-- ==== Sys2Proof/Laws/Bytes.lean ====
section
/-! SUPPORT. What the byte stores of the device (the NV store, the recorder's images) read after a run of bytes has been
written: the run inside it, the old byte outside it. -/

namespace Sys2Proof.Machine

theorem smGet_append (d : Byte) (m n : SMap Byte) (k : Nat) (h : ∀ x ∈ m, x.1 ≠ k) : smGet d (m ++ n) k = smGet d n k := by
  induction m with
  | nil => rfl
  | cons x xs ih =>
    have h0 : k ≠ x.1 := fun e => h x (by simp) e.symm
    simp [smGet, h0]
    exact ih fun y hy => h y (by simp [hy])

theorem smGet_none (d : Byte) (m : SMap Byte) (k : Nat) (h : ∀ x ∈ m, x.1 ≠ k) : smGet d m k = d := by
  have := smGet_append d m [] k h
  simpa [smGet] using this

/-- A part of a map that keeps every entry of key `k` reads at `k` as the whole. -/
theorem smGet_filter_keep (d : Byte) (m : SMap Byte) (p : Nat → Bool) (k : Nat) (h : p k = true) :
    smGet d (m.filter fun c => p c.1) k = smGet d m k := by
  induction m with
  | nil => rfl
  | cons x xs ih =>
    by_cases hx : k = x.1
    · subst hx; simp [List.filter, h, smGet]
    · by_cases hp : p x.1 = true <;> simp [List.filter, hp, smGet, hx, ih]

theorem runCells_lower (d : Nat → Byte) (a : Nat) (bs : List Byte) : ∀ x ∈ runCells d a bs, a ≤ x.1 ∧ x.1 < a + bs.length := by
  induction bs generalizing a with
  | nil => simp [runCells]
  | cons b bs ih =>
    intro x hx
    simp only [runCells] at hx
    split at hx
    · have := ih (a + 1) x hx; simp; omega
    · rcases List.mem_cons.mp hx with rfl | hx
      · simp
      · have := ih (a + 1) x hx; simp; omega

/-- The cells of a run read as the run. -/
theorem smGet_runCells (d : Nat → Byte) (a k : Nat) (bs : List Byte) (n : SMap Byte) (h : k < bs.length)
    (hn : ∀ x ∈ n, x.1 ≠ a + k) : smGet (d (a + k)) (runCells d a bs ++ n) (a + k) = bs[k] := by
  induction bs generalizing a k with
  | nil => simp at h
  | cons b bs ih =>
    cases k with
    | zero =>
      simp only [runCells, Nat.add_zero, List.getElem_cons_zero] at hn ⊢
      split
      · rename_i e
        rw [smGet_append _ _ _ _ fun x hx => by have := runCells_lower d (a + 1) bs x hx; omega, smGet_none _ _ _ hn, e]
      · simp [smGet]
    | succ k =>
      have e : a + (k + 1) = a + 1 + k := by omega
      rw [e] at hn ⊢
      simp only [runCells, List.getElem_cons_succ]
      split
      · exact ih (a + 1) k (by simpa using h) hn
      · have e2 : a + 1 + k ≠ a := by omega
        simp only [List.cons_append, smGet, e2, if_false]
        exact ih (a + 1) k (by simpa using h) hn

/-- A byte inside the run reads as the run gives it. -/
theorem smGet_smFill_in (d : Nat → Byte) (m : SMap Byte) (a k : Nat) (bs : List Byte) (h : k < bs.length) :
    smGet (d (a + k)) (smFill d m a bs) (a + k) = bs[k] := by
  unfold smFill
  rw [List.append_assoc, smGet_append _ _ _ _ fun x hx => by simp at hx; omega]
  exact smGet_runCells d a k bs _ h fun x hx => by simp at hx; omega

/-- A byte outside the run reads as before. -/
theorem smGet_smFill_out (d : Nat → Byte) (m : SMap Byte) (a k : Nat) (bs : List Byte) (h : k < a ∨ a + bs.length ≤ k) :
    smGet (d k) (smFill d m a bs) k = smGet (d k) m k := by
  unfold smFill
  rcases h with h | h
  · by_cases hk : ∃ x ∈ m.filter (fun c => decide (c.1 < a)), x.1 = k
    · rw [List.append_assoc]
      have key : ∀ (l n : SMap Byte), (∃ x ∈ l, x.1 = k) → smGet (d k) (l ++ n) k = smGet (d k) l k := by
        intro l n
        induction l with
        | nil => simp
        | cons y ys ih =>
          intro hl
          by_cases hy : k = y.1
          · simp [smGet, hy]
          · simp only [List.cons_append, smGet, hy, if_false]
            refine ih ?_
            obtain ⟨x, hx, e⟩ := hl
            rcases List.mem_cons.mp hx with rfl | hx
            · exact absurd e.symm hy
            · exact ⟨x, hx, e⟩
      rw [key _ _ hk]
      exact smGet_filter_keep (d k) m (fun c => decide (c < a)) k (by simpa using h)
    · have h1 : smGet (d k) (m.filter (fun c => decide (c.1 < a))) k = d k := smGet_none _ _ _ fun x hx e => hk ⟨x, hx, e⟩
      rw [smGet_filter_keep (d k) m (fun c => decide (c < a)) k (by simpa using h)] at h1
      rw [h1]
      refine smGet_none _ _ _ fun x hx e => ?_
      simp only [List.mem_append] at hx
      rcases hx with (hx | hx) | hx
      · exact hk ⟨x, hx, e⟩
      · have := runCells_lower d a bs x hx; omega
      · simp at hx; omega
  · rw [smGet_append _ _ _ _ ?_]
    · exact smGet_filter_keep (d k) m (fun c => decide (a + bs.length ≤ c)) k (by simpa using h)
    · intro x hx
      simp only [List.mem_append] at hx
      rcases hx with hx | hx
      · simp at hx; omega
      · have := runCells_lower d a bs x hx; omega

/-- A part of the run read back. -/
theorem smBytes_smFill (d : Nat → Byte) (m : SMap Byte) (a o n : Nat) (bs : List Byte) (h : o + n ≤ bs.length) :
    smBytes d (smFill d m a bs) (a + o) n = (bs.drop o).take n := by
  apply List.ext_getElem
  · simp [smBytes]; omega
  · intro i h1 h2
    simp [smBytes] at h1
    have := smGet_smFill_in d m a (o + i) bs (by omega)
    simp only [smBytes, List.getElem_map, List.getElem_range, List.getElem_take, List.getElem_drop, Nat.add_assoc]
    exact this

/-- The NV store reads what was written to it. -/
theorem nvRead_nvWrite (s : State) (a o n : Nat) (bs : List Byte) (h : o + n ≤ bs.length) :
    nvRead (nvWrite s a bs) (a + o) n = (bs.drop o).take n := smBytes_smFill nvErased s.nv.bytes a o n bs h

/-- Bytes apart from the run read as before. -/
theorem nvRead_nvWrite_out (s : State) (a b n : Nat) (bs : List Byte) (h : b + n ≤ a ∨ a + bs.length ≤ b) :
    nvRead (nvWrite s a bs) b n = nvRead s b n := by
  apply List.map_congr_left
  intro k hk
  have := List.mem_range.mp hk
  exact smGet_smFill_out nvErased s.nv.bytes a (b + k) bs (by omega)

end Sys2Proof.Machine
end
###
▶ Exercise brief: Retype each line of the data exactly as it reads.

▶ The completed task:
-- ==== Sys2Proof/Laws/Bytes.lean ====
section
/-! SUPPORT. What the byte stores of the device (the NV store, the recorder's images) read after a run of bytes has been
written: the run inside it, the old byte outside it. -/

namespace Sys2Proof.Machine

theorem smGet_append (d : Byte) (m n : SMap Byte) (k : Nat) (h : ∀ x ∈ m, x.1 ≠ k) : smGet d (m ++ n) k = smGet d n k := by
  induction m with
  | nil => rfl
  | cons x xs ih =>
    have h0 : k ≠ x.1 := fun e => h x (by simp) e.symm
    simp [smGet, h0]
    exact ih fun y hy => h y (by simp [hy])

theorem smGet_none (d : Byte) (m : SMap Byte) (k : Nat) (h : ∀ x ∈ m, x.1 ≠ k) : smGet d m k = d := by
  have := smGet_append d m [] k h
  simpa [smGet] using this

/-- A part of a map that keeps every entry of key `k` reads at `k` as the whole. -/
theorem smGet_filter_keep (d : Byte) (m : SMap Byte) (p : Nat → Bool) (k : Nat) (h : p k = true) :
    smGet d (m.filter fun c => p c.1) k = smGet d m k := by
  induction m with
  | nil => rfl
  | cons x xs ih =>
    by_cases hx : k = x.1
    · subst hx; simp [List.filter, h, smGet]
    · by_cases hp : p x.1 = true <;> simp [List.filter, hp, smGet, hx, ih]

theorem runCells_lower (d : Nat → Byte) (a : Nat) (bs : List Byte) : ∀ x ∈ runCells d a bs, a ≤ x.1 ∧ x.1 < a + bs.length := by
  induction bs generalizing a with
  | nil => simp [runCells]
  | cons b bs ih =>
    intro x hx
    simp only [runCells] at hx
    split at hx
    · have := ih (a + 1) x hx; simp; omega
    · rcases List.mem_cons.mp hx with rfl | hx
      · simp
      · have := ih (a + 1) x hx; simp; omega

/-- The cells of a run read as the run. -/
theorem smGet_runCells (d : Nat → Byte) (a k : Nat) (bs : List Byte) (n : SMap Byte) (h : k < bs.length)
    (hn : ∀ x ∈ n, x.1 ≠ a + k) : smGet (d (a + k)) (runCells d a bs ++ n) (a + k) = bs[k] := by
  induction bs generalizing a k with
  | nil => simp at h
  | cons b bs ih =>
    cases k with
    | zero =>
      simp only [runCells, Nat.add_zero, List.getElem_cons_zero] at hn ⊢
      split
      · rename_i e
        rw [smGet_append _ _ _ _ fun x hx => by have := runCells_lower d (a + 1) bs x hx; omega, smGet_none _ _ _ hn, e]
      · simp [smGet]
    | succ k =>
      have e : a + (k + 1) = a + 1 + k := by omega
      rw [e] at hn ⊢
      simp only [runCells, List.getElem_cons_succ]
      split
      · exact ih (a + 1) k (by simpa using h) hn
      · have e2 : a + 1 + k ≠ a := by omega
        simp only [List.cons_append, smGet, e2, if_false]
        exact ih (a + 1) k (by simpa using h) hn

/-- A byte inside the run reads as the run gives it. -/
theorem smGet_smFill_in (d : Nat → Byte) (m : SMap Byte) (a k : Nat) (bs : List Byte) (h : k < bs.length) :
    smGet (d (a + k)) (smFill d m a bs) (a + k) = bs[k] := by
  unfold smFill
  rw [List.append_assoc, smGet_append _ _ _ _ fun x hx => by simp at hx; omega]
  exact smGet_runCells d a k bs _ h fun x hx => by simp at hx; omega

/-- A byte outside the run reads as before. -/
theorem smGet_smFill_out (d : Nat → Byte) (m : SMap Byte) (a k : Nat) (bs : List Byte) (h : k < a ∨ a + bs.length ≤ k) :
    smGet (d k) (smFill d m a bs) k = smGet (d k) m k := by
  unfold smFill
  rcases h with h | h
  · by_cases hk : ∃ x ∈ m.filter (fun c => decide (c.1 < a)), x.1 = k
    · rw [List.append_assoc]
      have key : ∀ (l n : SMap Byte), (∃ x ∈ l, x.1 = k) → smGet (d k) (l ++ n) k = smGet (d k) l k := by
        intro l n
        induction l with
        | nil => simp
        | cons y ys ih =>
          intro hl
          by_cases hy : k = y.1
          · simp [smGet, hy]
          · simp only [List.cons_append, smGet, hy, if_false]
            refine ih ?_
            obtain ⟨x, hx, e⟩ := hl
            rcases List.mem_cons.mp hx with rfl | hx
            · exact absurd e.symm hy
            · exact ⟨x, hx, e⟩
      rw [key _ _ hk]
      exact smGet_filter_keep (d k) m (fun c => decide (c < a)) k (by simpa using h)
    · have h1 : smGet (d k) (m.filter (fun c => decide (c.1 < a))) k = d k := smGet_none _ _ _ fun x hx e => hk ⟨x, hx, e⟩
      rw [smGet_filter_keep (d k) m (fun c => decide (c < a)) k (by simpa using h)] at h1
      rw [h1]
      refine smGet_none _ _ _ fun x hx e => ?_
      simp only [List.mem_append] at hx
      rcases hx with (hx | hx) | hx
      · exact hk ⟨x, hx, e⟩
      · have := runCells_lower d a bs x hx; omega
      · simp at hx; omega
  · rw [smGet_append _ _ _ _ ?_]
    · exact smGet_filter_keep (d k) m (fun c => decide (a + bs.length ≤ c)) k (by simpa using h)
    · intro x hx
      simp only [List.mem_append] at hx
      rcases hx with hx | hx
      · simp at hx; omega
      · have := runCells_lower d a bs x hx; omega

/-- A part of the run read back. -/
theorem smBytes_smFill (d : Nat → Byte) (m : SMap Byte) (a o n : Nat) (bs : List Byte) (h : o + n ≤ bs.length) :
    smBytes d (smFill d m a bs) (a + o) n = (bs.drop o).take n := by
  apply List.ext_getElem
  · simp [smBytes]; omega
  · intro i h1 h2
    simp [smBytes] at h1
    have := smGet_smFill_in d m a (o + i) bs (by omega)
    simp only [smBytes, List.getElem_map, List.getElem_range, List.getElem_take, List.getElem_drop, Nat.add_assoc]
    exact this

/-- The NV store reads what was written to it. -/
theorem nvRead_nvWrite (s : State) (a o n : Nat) (bs : List Byte) (h : o + n ≤ bs.length) :
    nvRead (nvWrite s a bs) (a + o) n = (bs.drop o).take n := smBytes_smFill nvErased s.nv.bytes a o n bs h

/-- Bytes apart from the run read as before. -/
theorem nvRead_nvWrite_out (s : State) (a b n : Nat) (bs : List Byte) (h : b + n ≤ a ∨ a + bs.length ≤ b) :
    nvRead (nvWrite s a bs) b n = nvRead s b n := by
  apply List.map_congr_left
  intro k hk
  have := List.mem_range.mp hk
  exact smGet_smFill_out nvErased s.nv.bytes a (b + k) bs (by omega)

end Sys2Proof.Machine
end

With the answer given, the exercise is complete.